(Stored data)
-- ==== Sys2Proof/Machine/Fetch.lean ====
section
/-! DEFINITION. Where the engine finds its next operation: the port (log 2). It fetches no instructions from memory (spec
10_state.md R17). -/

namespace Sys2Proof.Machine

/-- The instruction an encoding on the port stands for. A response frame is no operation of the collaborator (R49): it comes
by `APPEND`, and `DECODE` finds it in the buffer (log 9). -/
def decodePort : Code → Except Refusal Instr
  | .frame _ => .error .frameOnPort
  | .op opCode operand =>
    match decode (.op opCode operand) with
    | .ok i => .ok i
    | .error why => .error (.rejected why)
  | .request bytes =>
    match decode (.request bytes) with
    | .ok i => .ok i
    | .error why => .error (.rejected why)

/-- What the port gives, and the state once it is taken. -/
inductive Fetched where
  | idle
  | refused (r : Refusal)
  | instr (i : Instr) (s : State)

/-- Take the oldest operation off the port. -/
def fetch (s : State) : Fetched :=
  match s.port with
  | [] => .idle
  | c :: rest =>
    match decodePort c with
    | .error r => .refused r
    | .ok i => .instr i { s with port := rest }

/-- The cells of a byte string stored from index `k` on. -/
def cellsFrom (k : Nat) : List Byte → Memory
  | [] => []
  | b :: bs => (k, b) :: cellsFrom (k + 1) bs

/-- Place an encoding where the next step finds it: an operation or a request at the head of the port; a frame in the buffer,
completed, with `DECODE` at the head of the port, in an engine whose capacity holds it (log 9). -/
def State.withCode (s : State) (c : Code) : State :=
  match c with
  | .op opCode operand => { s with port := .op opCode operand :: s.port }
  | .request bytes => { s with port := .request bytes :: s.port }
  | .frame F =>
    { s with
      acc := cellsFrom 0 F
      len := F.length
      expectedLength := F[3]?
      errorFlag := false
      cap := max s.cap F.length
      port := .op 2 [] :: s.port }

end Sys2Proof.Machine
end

--

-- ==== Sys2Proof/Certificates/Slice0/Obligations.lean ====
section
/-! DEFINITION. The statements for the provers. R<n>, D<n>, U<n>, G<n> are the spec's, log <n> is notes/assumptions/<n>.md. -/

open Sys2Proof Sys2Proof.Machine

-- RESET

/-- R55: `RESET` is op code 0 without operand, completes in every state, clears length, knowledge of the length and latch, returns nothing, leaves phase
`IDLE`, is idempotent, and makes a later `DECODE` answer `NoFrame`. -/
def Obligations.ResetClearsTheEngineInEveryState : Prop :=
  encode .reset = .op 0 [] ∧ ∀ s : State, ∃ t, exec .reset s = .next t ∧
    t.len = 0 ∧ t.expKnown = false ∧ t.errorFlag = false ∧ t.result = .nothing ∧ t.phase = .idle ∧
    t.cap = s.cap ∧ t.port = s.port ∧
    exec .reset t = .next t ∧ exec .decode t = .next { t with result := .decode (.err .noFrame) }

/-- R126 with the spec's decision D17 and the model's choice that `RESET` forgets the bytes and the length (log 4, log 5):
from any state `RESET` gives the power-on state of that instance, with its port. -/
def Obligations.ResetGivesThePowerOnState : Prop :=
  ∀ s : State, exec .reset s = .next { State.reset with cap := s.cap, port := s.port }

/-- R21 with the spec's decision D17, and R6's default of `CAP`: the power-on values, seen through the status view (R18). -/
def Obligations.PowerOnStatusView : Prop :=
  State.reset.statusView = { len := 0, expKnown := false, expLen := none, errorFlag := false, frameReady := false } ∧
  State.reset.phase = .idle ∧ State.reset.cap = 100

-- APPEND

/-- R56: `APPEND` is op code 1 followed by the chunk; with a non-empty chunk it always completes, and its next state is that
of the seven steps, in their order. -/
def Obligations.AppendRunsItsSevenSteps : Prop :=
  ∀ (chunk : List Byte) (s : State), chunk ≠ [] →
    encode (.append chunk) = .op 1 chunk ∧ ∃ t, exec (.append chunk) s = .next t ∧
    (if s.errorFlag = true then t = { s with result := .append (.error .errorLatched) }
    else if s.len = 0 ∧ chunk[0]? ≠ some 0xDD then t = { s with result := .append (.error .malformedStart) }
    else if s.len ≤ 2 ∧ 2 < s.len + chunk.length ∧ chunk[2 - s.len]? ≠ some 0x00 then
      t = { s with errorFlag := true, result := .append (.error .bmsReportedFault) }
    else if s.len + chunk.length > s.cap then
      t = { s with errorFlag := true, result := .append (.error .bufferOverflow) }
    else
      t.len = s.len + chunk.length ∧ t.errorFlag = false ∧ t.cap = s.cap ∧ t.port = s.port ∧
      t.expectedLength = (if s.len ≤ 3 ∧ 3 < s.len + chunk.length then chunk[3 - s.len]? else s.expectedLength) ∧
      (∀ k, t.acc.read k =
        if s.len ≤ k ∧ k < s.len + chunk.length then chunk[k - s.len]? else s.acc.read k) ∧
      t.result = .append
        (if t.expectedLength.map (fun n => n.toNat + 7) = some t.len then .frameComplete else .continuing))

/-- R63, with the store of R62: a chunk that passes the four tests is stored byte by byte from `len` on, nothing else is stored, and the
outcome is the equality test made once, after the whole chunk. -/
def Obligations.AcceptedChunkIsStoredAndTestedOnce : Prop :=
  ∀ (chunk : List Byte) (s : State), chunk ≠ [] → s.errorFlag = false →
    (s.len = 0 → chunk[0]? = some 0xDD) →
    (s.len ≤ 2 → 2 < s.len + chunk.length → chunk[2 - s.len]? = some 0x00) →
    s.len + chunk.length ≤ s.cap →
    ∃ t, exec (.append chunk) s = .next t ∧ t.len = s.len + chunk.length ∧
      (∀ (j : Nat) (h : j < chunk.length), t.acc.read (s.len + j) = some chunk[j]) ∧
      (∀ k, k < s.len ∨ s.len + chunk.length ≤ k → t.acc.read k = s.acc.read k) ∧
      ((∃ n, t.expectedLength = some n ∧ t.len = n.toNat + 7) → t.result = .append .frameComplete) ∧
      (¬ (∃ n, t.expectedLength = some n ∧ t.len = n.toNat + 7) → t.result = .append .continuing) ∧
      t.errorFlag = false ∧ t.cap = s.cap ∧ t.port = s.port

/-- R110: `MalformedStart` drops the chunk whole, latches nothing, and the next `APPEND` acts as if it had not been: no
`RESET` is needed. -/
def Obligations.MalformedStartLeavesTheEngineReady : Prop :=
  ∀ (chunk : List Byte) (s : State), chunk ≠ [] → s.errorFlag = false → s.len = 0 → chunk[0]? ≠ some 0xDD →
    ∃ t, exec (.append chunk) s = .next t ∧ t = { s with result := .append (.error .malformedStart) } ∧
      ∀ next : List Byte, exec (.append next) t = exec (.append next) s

--

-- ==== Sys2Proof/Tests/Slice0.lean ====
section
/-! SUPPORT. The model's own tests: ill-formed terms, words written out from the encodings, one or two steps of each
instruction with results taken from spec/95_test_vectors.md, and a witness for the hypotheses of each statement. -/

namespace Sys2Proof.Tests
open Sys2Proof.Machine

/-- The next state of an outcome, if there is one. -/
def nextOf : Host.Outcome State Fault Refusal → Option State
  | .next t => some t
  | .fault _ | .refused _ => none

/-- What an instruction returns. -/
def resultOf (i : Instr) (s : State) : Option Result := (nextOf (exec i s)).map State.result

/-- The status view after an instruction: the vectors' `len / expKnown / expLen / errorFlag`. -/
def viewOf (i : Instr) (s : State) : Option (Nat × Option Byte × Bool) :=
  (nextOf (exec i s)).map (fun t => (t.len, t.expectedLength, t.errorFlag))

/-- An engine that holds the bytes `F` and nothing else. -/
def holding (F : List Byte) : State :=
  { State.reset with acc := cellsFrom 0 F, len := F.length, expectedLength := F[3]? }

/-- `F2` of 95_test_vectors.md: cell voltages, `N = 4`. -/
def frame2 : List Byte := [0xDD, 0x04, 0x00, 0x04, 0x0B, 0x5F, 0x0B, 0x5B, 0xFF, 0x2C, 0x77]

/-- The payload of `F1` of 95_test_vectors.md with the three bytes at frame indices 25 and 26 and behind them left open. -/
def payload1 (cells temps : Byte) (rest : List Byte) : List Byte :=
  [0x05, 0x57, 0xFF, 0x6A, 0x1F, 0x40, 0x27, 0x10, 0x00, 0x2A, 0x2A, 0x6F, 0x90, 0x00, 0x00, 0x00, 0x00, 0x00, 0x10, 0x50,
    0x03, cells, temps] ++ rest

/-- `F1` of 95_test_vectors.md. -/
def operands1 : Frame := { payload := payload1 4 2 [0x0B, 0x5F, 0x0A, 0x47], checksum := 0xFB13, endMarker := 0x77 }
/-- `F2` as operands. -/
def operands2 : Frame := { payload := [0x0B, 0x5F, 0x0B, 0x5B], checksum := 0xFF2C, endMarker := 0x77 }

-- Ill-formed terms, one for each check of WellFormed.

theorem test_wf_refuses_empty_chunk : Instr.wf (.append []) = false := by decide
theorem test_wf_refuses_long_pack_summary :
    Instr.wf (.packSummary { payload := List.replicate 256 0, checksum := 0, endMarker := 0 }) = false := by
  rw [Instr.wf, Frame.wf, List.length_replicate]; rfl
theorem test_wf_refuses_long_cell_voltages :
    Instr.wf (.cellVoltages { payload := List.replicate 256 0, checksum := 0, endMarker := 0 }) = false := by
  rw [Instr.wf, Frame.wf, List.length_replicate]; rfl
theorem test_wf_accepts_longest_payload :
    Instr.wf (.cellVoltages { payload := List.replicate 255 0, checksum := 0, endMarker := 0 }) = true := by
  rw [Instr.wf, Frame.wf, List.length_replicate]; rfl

PROBLEM TO SOLVE: Wherever a line in the records above includes "checksum", count it, then give the total and nothing besides.

SOLVED EXERCISE: 5